Они до конца остались убежденными коммунистами?

— Нет, когда началась перестройка, был определённый процесс. Постепенно после «пражской весны» что-то заколыхалось, потому что у них тоже были разные контакты. Они отошли и законсервировались, заморозили свое представление о Советском Союзе. Но периодически приезжали в Советский Союз. Я работал в Москве в издательстве «Прогресс» два года как переводчик. Они приезжали, это было очень смешно, потому что мой папа выражал свое изумление на русском языке перед русскими людьми, так как он привык со мной говорить по-русски. Я говорю: «Папа, сделай исключение, говори со мной по-испански, потому что тебя здесь все понимают, когда ты идешь по улице и орешь, что попал в непонятную страна и куда она катится». Конечно, в перестройку сначала это было изумление, потом боль, в конечном счете, они опустили занавес и забыли обо всем, перестали ездить в Россию, потому что они берегли свое прошлое, свою советскую молодость.

Как вы думаете, в кругу близких к вашим родителям вернувшихся коммунистов были завербованные агенты? У вас не было такого чувства, что вы сын шпионов?

— Нет, абсолютно. Могу сказать, что эти испанцы собирались вместе. Мы праздновали 1-е мая, 8-е марта, 7-е ноября.  Интересная деталь: мы праздновали Новый год в 12 часов по московскому времени т.е. в 10 по нашему Среди них были, скажем, домашние коммунисты и другие, те, кто отошли от всего этого. Были люди, которые вошли в разные коммунистические профсоюзы, как рабочие комиссии, и были люди, которые отошли от всего этого и держались за советский мир идеализированный. В воспоминаниях моей матери об эвакуации в Самарканде, были детали просто ужасающие: как испанцы съели всех кошек в Самарканде. Я не думаю, что они привыкли есть кошек, просто они голодали.

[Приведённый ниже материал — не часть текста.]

-- ==== Sys2Proof/Laws/Events.lean ====
section
/-! SUPPORT. What an event and what a raised fault can change, once: an event the queue of the sorting office and the trace, a fault also the
collector and what its Domain-stop or Safe-state stops. -/

namespace Sys2Proof.Machine

/-! ### Events (R507) -/

theorem mem_insertOnce {x n : Nat} {l : List Nat} : x ∈ insertOnce n l ↔ x = n ∨ x ∈ l := by
  induction l with
  | nil => simp [insertOnce]
  | cons m t ih =>
    unfold insertOnce
    split
    · rename_i h; subst h; simp
    · split
      · simp
      · simp only [List.mem_cons, ih, or_left_comm]


theorem Dev.ShowsOnly.refl (d : Dev) : d.ShowsOnly d := ⟨⟨⟨d.obj, d.evq, d.trace, d.tracePost, d.traceLost⟩, rfl⟩, fun _ h => h⟩

theorem Dev.ShowsOnly.trans {a b c : Dev} (h1 : a.ShowsOnly b) (h2 : b.ShowsOnly c) : a.ShowsOnly c := by
  obtain ⟨⟨p, rfl⟩, m1⟩ := h1
  obtain ⟨⟨q, rfl⟩, m2⟩ := h2
  exact ⟨⟨q, rfl⟩, fun x h => m2 x (m1 x h)⟩

theorem Dev.showsOnly_setO (d : Dev) (k : Nat) (v : Int) : d.ShowsOnly (d.setO k v) := ⟨⟨⟨_, d.evq, d.trace, d.tracePost, d.traceLost⟩, rfl⟩, fun _ h => h⟩

theorem Dev.showsOnly_when (c : Bool) {f : Dev → Dev} (d : Dev) (h : ∀ d : Dev, d.ShowsOnly (f d)) : d.ShowsOnly (d.when c f) := by
  cases c
  · exact .refl d
  · exact h d

theorem Dev.showsOnly_traceAdd (d : Dev) (a b c : Nat) (v : Int) (p : Bool) : d.ShowsOnly (d.traceAdd a b c v p) := by
  unfold Dev.traceAdd
  simp only []
  split
  · exact .refl d
  · refine Dev.ShowsOnly.trans ?_ (Dev.showsOnly_when _ _ (fun d => Dev.showsOnly_setO d ..))
    exact ⟨⟨⟨_, d.evq, _, _, _⟩, rfl⟩, fun _ h => h⟩

theorem Dev.showsOnly_event (d : Dev) (e : Nat) : d.ShowsOnly (d.event e) := by
  unfold Dev.event Dev.when
  have h : d.ShowsOnly { d with evq := insertOnce (d.wall * 256 + e) d.evq } :=
    ⟨⟨⟨d.obj, _, d.trace, d.tracePost, d.traceLost⟩, rfl⟩, fun x hx => mem_insertOnce.2 (.inr hx)⟩
  split
  · exact h.trans (Dev.showsOnly_traceAdd ..)
  · exact h

/-- A raised event waits for the sorting office. -/
theorem Dev.raised_event (d : Dev) (e : Nat) : (d.event e).raised e := by
  have h0 : d.wall * 256 + e ∈ insertOnce (d.wall * 256 + e) d.evq := mem_insertOnce.2 (.inl rfl)
  unfold Dev.raised Dev.event Dev.when
  split
  · obtain ⟨⟨p, hp⟩, m⟩ := Dev.showsOnly_traceAdd { d with evq := insertOnce (d.wall * 256 + e) d.evq } (eventSource e) 2 e 0 false
    have hw := congrArg Dev.wall hp
    rw [hw]; exact m _ h0
  · exact h0

/-- Objects but the two trace counts read as before an event. -/
theorem Dev.o_traceAdd (d : Dev) (a b c : Nat) (v : Int) (p : Bool) {k : Nat} (h : isTraceCount k = false) : (d.traceAdd a b c v p).o k = d.o k := by
  simp only [isTraceCount, Bool.or_eq_false_iff, beq_eq_false_iff_ne] at h
  unfold Dev.traceAdd
  simp only []
  split
  · rfl
  · unfold Dev.when; split
    · simp only [Dev.addSat, Dev.addWrap]; rw [Dev.o_setO_other _ _ h.2, Dev.o_setO_other _ _ h.1]; rfl
    · simp only [Dev.addWrap]; rw [Dev.o_setO_other _ _ h.1]; rfl

theorem Dev.o_event (d : Dev) (e : Nat) {k : Nat} (h : isTraceCount k = false) : (d.event e).o k = d.o k := by
  unfold Dev.event Dev.when
  split
  · rw [Dev.o_traceAdd _ _ _ _ _ _ h]; rfl
  · rfl

theorem Dev.ShowsOnly.wall {d e : Dev} (h : d.ShowsOnly e) : e.wall = d.wall := by obtain ⟨⟨p, rfl⟩, -⟩ := h; rfl
theorem Dev.ShowsOnly.free {d e : Dev} (h : d.ShowsOnly e) : e.free = d.free := by obtain ⟨⟨p, rfl⟩, -⟩ := h; rfl
theorem Dev.ShowsOnly.blk {d e : Dev} (h : d.ShowsOnly e) : e.blk = d.blk := by obtain ⟨⟨p, rfl⟩, -⟩ := h; rfl
theorem Dev.ShowsOnly.poison {d e : Dev} (h : d.ShowsOnly e) : e.poison = d.poison := by obtain ⟨⟨p, rfl⟩, -⟩ := h; rfl
theorem Dev.ShowsOnly.writes {d e : Dev} (h : d.ShowsOnly e) : e.writes = d.writes := by obtain ⟨⟨p, rfl⟩, -⟩ := h; rfl
theorem Dev.ShowsOnly.result {d e : Dev} (h : d.ShowsOnly e) : e.result = d.result := by obtain ⟨⟨p, rfl⟩, -⟩ := h; rfl
theorem Dev.ShowsOnly.data {d e : Dev} (h : d.ShowsOnly e) : e.data = d.data := by obtain ⟨⟨p, rfl⟩, -⟩ := h; rfl
theorem Dev.ShowsOnly.coll {d e : Dev} (h : d.ShowsOnly e) : e.coll = d.coll := by obtain ⟨⟨p, rfl⟩, -⟩ := h; rfl
theorem Dev.ShowsOnly.phase {d e : Dev} (h : d.ShowsOnly e) : e.phase = d.phase := by obtain ⟨⟨p, rfl⟩, -⟩ := h; rfl
theorem Dev.ShowsOnly.resetPending {d e : Dev} (h : d.ShowsOnly e) : e.resetPending = d.resetPending := by obtain ⟨⟨p, rfl⟩, -⟩ := h; rfl
theorem Dev.ShowsOnly.tracks {d e : Dev} (h : d.ShowsOnly e) : e.tracks = d.tracks := by obtain ⟨⟨p, rfl⟩, -⟩ := h; rfl
theorem Dev.ShowsOnly.slots {d e : Dev} (h : d.ShowsOnly e) : e.slots = d.slots := by obtain ⟨⟨p, rfl⟩, -⟩ := h; rfl
theorem Dev.ShowsOnly.ssi {d e : Dev} (h : d.ShowsOnly e) : e.ssi = d.ssi := by obtain ⟨⟨p, rfl⟩, -⟩ := h; rfl
theorem Dev.ShowsOnly.inc {d e : Dev} (h : d.ShowsOnly e) : e.inc = d.inc := by obtain ⟨⟨p, rfl⟩, -⟩ := h; rfl
theorem Dev.ShowsOnly.hall {d e : Dev} (h : d.ShowsOnly e) : e.hall = d.hall := by obtain ⟨⟨p, rfl⟩, -⟩ := h; rfl
theorem Dev.ShowsOnly.pulse {d e : Dev} (h : d.ShowsOnly e) : e.pulse = d.pulse := by obtain ⟨⟨p, rfl⟩, -⟩ := h; rfl
theorem Dev.ShowsOnly.probes {d e : Dev} (h : d.ShowsOnly e) : e.probes = d.probes := by obtain ⟨⟨p, rfl⟩, -⟩ := h; rfl
theorem Dev.ShowsOnly.source {d e : Dev} (h : d.ShowsOnly e) : e.source = d.source := by obtain ⟨⟨p, rfl⟩, -⟩ := h; rfl
theorem Dev.ShowsOnly.imuFailed {d e : Dev} (h : d.ShowsOnly e) : e.imuFailed = d.imuFailed := by obtain ⟨⟨p, rfl⟩, -⟩ := h; rfl
theorem Dev.ShowsOnly.trac {d e : Dev} (h : d.ShowsOnly e) : e.trac = d.trac := by obtain ⟨⟨p, rfl⟩, -⟩ := h; rfl
theorem Dev.ShowsOnly.gates {d e : Dev} (h : d.ShowsOnly e) : e.gates = d.gates := by obtain ⟨⟨p, rfl⟩, -⟩ := h; rfl
theorem Dev.ShowsOnly.tier3 {d e : Dev} (h : d.ShowsOnly e) : e.tier3 = d.tier3 := by obtain ⟨⟨p, rfl⟩, -⟩ := h; rfl
theorem Dev.ShowsOnly.tier4 {d e : Dev} (h : d.ShowsOnly e) : e.tier4 = d.tier4 := by obtain ⟨⟨p, rfl⟩, -⟩ := h; rfl
theorem Dev.ShowsOnly.openRequest {d e : Dev} (h : d.ShowsOnly e) : e.openRequest = d.openRequest := by obtain ⟨⟨p, rfl⟩, -⟩ := h; rfl
theorem Dev.ShowsOnly.ocTrips {d e : Dev} (h : d.ShowsOnly e) : e.ocTrips = d.ocTrips := by obtain ⟨⟨p, rfl⟩, -⟩ := h; rfl
theorem Dev.ShowsOnly.hnLast {d e : Dev} (h : d.ShowsOnly e) : e.hnLast = d.hnLast := by obtain ⟨⟨p, rfl⟩, -⟩ := h; rfl
theorem Dev.ShowsOnly.loops {d e : Dev} (h : d.ShowsOnly e) : e.loops = d.loops := by obtain ⟨⟨p, rfl⟩, -⟩ := h; rfl
theorem Dev.ShowsOnly.leBlocked {d e : Dev} (h : d.ShowsOnly e) : e.leBlocked = d.leBlocked := by obtain ⟨⟨p, rfl⟩, -⟩ := h; rfl
theorem Dev.ShowsOnly.leMoving {d e : Dev} (h : d.ShowsOnly e) : e.leMoving = d.leMoving := by obtain ⟨⟨p, rfl⟩, -⟩ := h; rfl
theorem Dev.ShowsOnly.leLoaded {d e : Dev} (h : d.ShowsOnly e) : e.leLoaded = d.leLoaded := by obtain ⟨⟨p, rfl⟩, -⟩ := h; rfl
theorem Dev.ShowsOnly.le8Bad {d e : Dev} (h : d.ShowsOnly e) : e.le8Bad = d.le8Bad := by obtain ⟨⟨p, rfl⟩, -⟩ := h; rfl
theorem Dev.ShowsOnly.feeds {d e : Dev} (h : d.ShowsOnly e) : e.feeds = d.feeds := by obtain ⟨⟨p, rfl⟩, -⟩ := h; rfl
theorem Dev.ShowsOnly.ctrs {d e : Dev} (h : d.ShowsOnly e) : e.ctrs = d.ctrs := by obtain ⟨⟨p, rfl⟩, -⟩ := h; rfl
theorem Dev.ShowsOnly.link {d e : Dev} (h : d.ShowsOnly e) : e.link = d.link := by obtain ⟨⟨p, rfl⟩, -⟩ := h; rfl
theorem Dev.ShowsOnly.grid {d e : Dev} (h : d.ShowsOnly e) : e.grid = d.grid := by obtain ⟨⟨p, rfl⟩, -⟩ := h; rfl
theorem Dev.ShowsOnly.dabs {d e : Dev} (h : d.ShowsOnly e) : e.dabs = d.dabs := by obtain ⟨⟨p, rfl⟩, -⟩ := h; rfl
theorem Dev.ShowsOnly.peers {d e : Dev} (h : d.ShowsOnly e) : e.peers = d.peers := by obtain ⟨⟨p, rfl⟩, -⟩ := h; rfl
theorem Dev.ShowsOnly.ocHold {d e : Dev} (h : d.ShowsOnly e) : e.ocHold = d.ocHold := by obtain ⟨⟨p, rfl⟩, -⟩ := h; rfl
theorem Dev.ShowsOnly.testing {d e : Dev} (h : d.ShowsOnly e) : e.testing = d.testing := by obtain ⟨⟨p, rfl⟩, -⟩ := h; rfl
theorem Dev.ShowsOnly.riseTests {d e : Dev} (h : d.ShowsOnly e) : e.riseTests = d.riseTests := by obtain ⟨⟨p, rfl⟩, -⟩ := h; rfl
theorem Dev.ShowsOnly.tested {d e : Dev} (h : d.ShowsOnly e) : e.tested = d.tested := by obtain ⟨⟨p, rfl⟩, -⟩ := h; rfl
theorem Dev.ShowsOnly.driveLow {d e : Dev} (h : d.ShowsOnly e) : e.driveLow = d.driveLow := by obtain ⟨⟨p, rfl⟩, -⟩ := h; rfl
theorem Dev.ShowsOnly.hbs {d e : Dev} (h : d.ShowsOnly e) : e.hbs = d.hbs := by obtain ⟨⟨p, rfl⟩, -⟩ := h; rfl
theorem Dev.ShowsOnly.lvs {d e : Dev} (h : d.ShowsOnly e) : e.lvs = d.lvs := by obtain ⟨⟨p, rfl⟩, -⟩ := h; rfl
theorem Dev.ShowsOnly.bldcs {d e : Dev} (h : d.ShowsOnly e) : e.bldcs = d.bldcs := by obtain ⟨⟨p, rfl⟩, -⟩ := h; rfl
theorem Dev.ShowsOnly.vlvHigh {d e : Dev} (h : d.ShowsOnly e) : e.vlvHigh = d.vlvHigh := by obtain ⟨⟨p, rfl⟩, -⟩ := h; rfl
theorem Dev.ShowsOnly.lvLimit {d e : Dev} (h : d.ShowsOnly e) : e.lvLimit = d.lvLimit := by obtain ⟨⟨p, rfl⟩, -⟩ := h; rfl
theorem Dev.ShowsOnly.axes {d e : Dev} (h : d.ShowsOnly e) : e.axes = d.axes := by obtain ⟨⟨p, rfl⟩, -⟩ := h; rfl
theorem Dev.ShowsOnly.moves {d e : Dev} (h : d.ShowsOnly e) : e.moves = d.moves := by obtain ⟨⟨p, rfl⟩, -⟩ := h; rfl
theorem Dev.ShowsOnly.shift {d e : Dev} (h : d.ShowsOnly e) : e.shift = d.shift := by obtain ⟨⟨p, rfl⟩, -⟩ := h; rfl
theorem Dev.ShowsOnly.ge {d e : Dev} (h : d.ShowsOnly e) : e.ge = d.ge := by obtain ⟨⟨p, rfl⟩, -⟩ := h; rfl
theorem Dev.ShowsOnly.rows {d e : Dev} (h : d.ShowsOnly e) : e.rows = d.rows := by obtain ⟨⟨p, rfl⟩, -⟩ := h; rfl
theorem Dev.ShowsOnly.nodes {d e : Dev} (h : d.ShowsOnly e) : e.nodes = d.nodes := by obtain ⟨⟨p, rfl⟩, -⟩ := h; rfl
theorem Dev.ShowsOnly.chains {d e : Dev} (h : d.ShowsOnly e) : e.chains = d.chains := by obtain ⟨⟨p, rfl⟩, -⟩ := h; rfl
theorem Dev.ShowsOnly.mbx {d e : Dev} (h : d.ShowsOnly e) : e.mbx = d.mbx := by obtain ⟨⟨p, rfl⟩, -⟩ := h; rfl
theorem Dev.ShowsOnly.dead {d e : Dev} (h : d.ShowsOnly e) : e.dead = d.dead := by obtain ⟨⟨p, rfl⟩, -⟩ := h; rfl
theorem Dev.ShowsOnly.sessions {d e : Dev} (h : d.ShowsOnly e) : e.sessions = d.sessions := by obtain ⟨⟨p, rfl⟩, -⟩ := h; rfl
theorem Dev.ShowsOnly.wrongTags {d e : Dev} (h : d.ShowsOnly e) : e.wrongTags = d.wrongTags := by obtain ⟨⟨p, rfl⟩, -⟩ := h; rfl
theorem Dev.ShowsOnly.barred {d e : Dev} (h : d.ShowsOnly e) : e.barred = d.barred := by obtain ⟨⟨p, rfl⟩, -⟩ := h; rfl
theorem Dev.ShowsOnly.busOff {d e : Dev} (h : d.ShowsOnly e) : e.busOff = d.busOff := by obtain ⟨⟨p, rfl⟩, -⟩ := h; rfl
theorem Dev.ShowsOnly.busOffAt {d e : Dev} (h : d.ShowsOnly e) : e.busOffAt = d.busOffAt := by obtain ⟨⟨p, rfl⟩, -⟩ := h; rfl
theorem Dev.ShowsOnly.busSlow {d e : Dev} (h : d.ShowsOnly e) : e.busSlow = d.busSlow := by obtain ⟨⟨p, rfl⟩, -⟩ := h; rfl
theorem Dev.ShowsOnly.claim {d e : Dev} (h : d.ShowsOnly e) : e.claim = d.claim := by obtain ⟨⟨p, rfl⟩, -⟩ := h; rfl
theorem Dev.ShowsOnly.claimAddr {d e : Dev} (h : d.ShowsOnly e) : e.claimAddr = d.claimAddr := by obtain ⟨⟨p, rfl⟩, -⟩ := h; rfl
theorem Dev.ShowsOnly.claimLast {d e : Dev} (h : d.ShowsOnly e) : e.claimLast = d.claimLast := by obtain ⟨⟨p, rfl⟩, -⟩ := h; rfl
theorem Dev.ShowsOnly.ethSent {d e : Dev} (h : d.ShowsOnly e) : e.ethSent = d.ethSent := by obtain ⟨⟨p, rfl⟩, -⟩ := h; rfl
theorem Dev.ShowsOnly.notes {d e : Dev} (h : d.ShowsOnly e) : e.notes = d.notes := by obtain ⟨⟨p, rfl⟩, -⟩ := h; rfl
theorem Dev.ShowsOnly.pool {d e : Dev} (h : d.ShowsOnly e) : e.pool = d.pool := by obtain ⟨⟨p, rfl⟩, -⟩ := h; rfl
theorem Dev.ShowsOnly.poolShown {d e : Dev} (h : d.ShowsOnly e) : e.poolShown = d.poolShown := by obtain ⟨⟨p, rfl⟩, -⟩ := h; rfl
theorem Dev.ShowsOnly.couriers {d e : Dev} (h : d.ShowsOnly e) : e.couriers = d.couriers := by obtain ⟨⟨p, rfl⟩, -⟩ := h; rfl
theorem Dev.ShowsOnly.sps {d e : Dev} (h : d.ShowsOnly e) : e.sps = d.sps := by obtain ⟨⟨p, rfl⟩, -⟩ := h; rfl
theorem Dev.ShowsOnly.mems {d e : Dev} (h : d.ShowsOnly e) : e.mems = d.mems := by obtain ⟨⟨p, rfl⟩, -⟩ := h; rfl
theorem Dev.ShowsOnly.mRecords {d e : Dev} (h : d.ShowsOnly e) : e.mRecords = d.mRecords := by obtain ⟨⟨p, rfl⟩, -⟩ := h; rfl
theorem Dev.ShowsOnly.fuse {d e : Dev} (h : d.ShowsOnly e) : e.fuse = d.fuse := by obtain ⟨⟨p, rfl⟩, -⟩ := h; rfl
theorem Dev.ShowsOnly.slotsAB {d e : Dev} (h : d.ShowsOnly e) : e.slotsAB = d.slotsAB := by obtain ⟨⟨p, rfl⟩, -⟩ := h; rfl
theorem Dev.ShowsOnly.update {d e : Dev} (h : d.ShowsOnly e) : e.update = d.update := by obtain ⟨⟨p, rfl⟩, -⟩ := h; rfl
theorem Dev.ShowsOnly.line {d e : Dev} (h : d.ShowsOnly e) : e.line = d.line := by obtain ⟨⟨p, rfl⟩, -⟩ := h; rfl
theorem Dev.ShowsOnly.nonces {d e : Dev} (h : d.ShowsOnly e) : e.nonces = d.nonces := by obtain ⟨⟨p, rfl⟩, -⟩ := h; rfl
theorem Dev.ShowsOnly.flashJobs {d e : Dev} (h : d.ShowsOnly e) : e.flashJobs = d.flashJobs := by obtain ⟨⟨p, rfl⟩, -⟩ := h; rfl
theorem Dev.ShowsOnly.power {d e : Dev} (h : d.ShowsOnly e) : e.power = d.power := by obtain ⟨⟨p, rfl⟩, -⟩ := h; rfl
theorem Dev.ShowsOnly.kept {d e : Dev} (h : d.ShowsOnly e) : e.kept = d.kept := by obtain ⟨⟨p, rfl⟩, -⟩ := h; rfl
theorem Dev.ShowsOnly.nfLevel {d e : Dev} (h : d.ShowsOnly e) : e.nfLevel = d.nfLevel := by obtain ⟨⟨p, rfl⟩, -⟩ := h; rfl
theorem Dev.ShowsOnly.nfSeen {d e : Dev} (h : d.ShowsOnly e) : e.nfSeen = d.nfSeen := by obtain ⟨⟨p, rfl⟩, -⟩ := h; rfl
theorem Dev.ShowsOnly.nfPulse {d e : Dev} (h : d.ShowsOnly e) : e.nfPulse = d.nfPulse := by obtain ⟨⟨p, rfl⟩, -⟩ := h; rfl
theorem Dev.ShowsOnly.hnLost {d e : Dev} (h : d.ShowsOnly e) : e.hnLost = d.hnLost := by obtain ⟨⟨p, rfl⟩, -⟩ := h; rfl
theorem Dev.ShowsOnly.hnBad {d e : Dev} (h : d.ShowsOnly e) : e.hnBad = d.hnBad := by obtain ⟨⟨p, rfl⟩, -⟩ := h; rfl
theorem Dev.ShowsOnly.hnCount {d e : Dev} (h : d.ShowsOnly e) : e.hnCount = d.hnCount := by obtain ⟨⟨p, rfl⟩, -⟩ := h; rfl
theorem Dev.ShowsOnly.monitor {d e : Dev} (h : d.ShowsOnly e) : e.monitor = d.monitor := by obtain ⟨⟨p, rfl⟩, -⟩ := h; rfl
theorem Dev.ShowsOnly.sar {d e : Dev} (h : d.ShowsOnly e) : e.sar = d.sar := by obtain ⟨⟨p, rfl⟩, -⟩ := h; rfl
theorem Dev.ShowsOnly.sensors {d e : Dev} (h : d.ShowsOnly e) : e.sensors = d.sensors := by obtain ⟨⟨p, rfl⟩, -⟩ := h; rfl
theorem Dev.ShowsOnly.die {d e : Dev} (h : d.ShowsOnly e) : e.die = d.die := by obtain ⟨⟨p, rfl⟩, -⟩ := h; rfl
theorem Dev.ShowsOnly.pauses {d e : Dev} (h : d.ShowsOnly e) : e.pauses = d.pauses := by obtain ⟨⟨p, rfl⟩, -⟩ := h; rfl
theorem Dev.ShowsOnly.crcInject {d e : Dev} (h : d.ShowsOnly e) : e.crcInject = d.crcInject := by obtain ⟨⟨p, rfl⟩, -⟩ := h; rfl
theorem Dev.ShowsOnly.limited {d e : Dev} (h : d.ShowsOnly e) : e.limited = d.limited := by obtain ⟨⟨p, rfl⟩, -⟩ := h; rfl
theorem Dev.ShowsOnly.j9 {d e : Dev} (h : d.ShowsOnly e) : e.j9 = d.j9 := by obtain ⟨⟨p, rfl⟩, -⟩ := h; rfl
theorem Dev.ShowsOnly.reply {d e : Dev} (h : d.ShowsOnly e) : e.reply = d.reply := by obtain ⟨⟨p, rfl⟩, -⟩ := h; rfl
theorem Dev.ShowsOnly.hsp {d e : Dev} (h : d.ShowsOnly e) : e.hsp = d.hsp := by obtain ⟨⟨p, rfl⟩, -⟩ := h; rfl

Это все-таки не корейская эмиграция. 

— Но тем не менее, все воспоминания на этом фоне были чудесными, прекрасными, к примеру, как они прятались и спасались от колхозников, которые их искали, потому что они воровали дыни. Мне говорили: ты знаешь, какая вкусная черепаха? И все это рассказывали жизнерадостно, с большим удовольствием.

Это естественно любить свою молодость. Рикардо, вы приехали в Испанию на пароходе, когда вам было 8 лет. Какие у вас были первые впечатления?

— Это было очень страшно, потому что на меня напали разные женщины в черном, они целовали меня, обнимали: Рикардито, Рикардито! Я не привык к такому близкому общению. Потом эти постоянные разговоры, совсем другая культура: крики, возгласы, поцелуи, плач.

Вы понимали по-испански?

—Постепенно начал понимать.

Испанский вошел в вашу плоть и кровь вместе с поцелуями и объятиями? У вас даже появилось новое имя: Рикардито.

— Да. Кроме этого, у моего отца очень быстро появилась работа в Барселоне. Меня оставили в стране басков, я жил с моей бабушкой и с моей тетей. Это были такие дома, где были коровы, где не было никаких уборных, постоянно шел дождь. У меня началась свобода. Моих родителей не было, я жил с бабушкой, которая совсем не следила за мной, тетя работала.  Я промотал всю эту местность на моём велосипеде «Орленко» — это был велосипед, который мы привезли из Советского Союза. Ходил сам покупать молоко, хлеб, вино. Я начал пить вино.

Вы приехали в фашистское государство и обрели свободу?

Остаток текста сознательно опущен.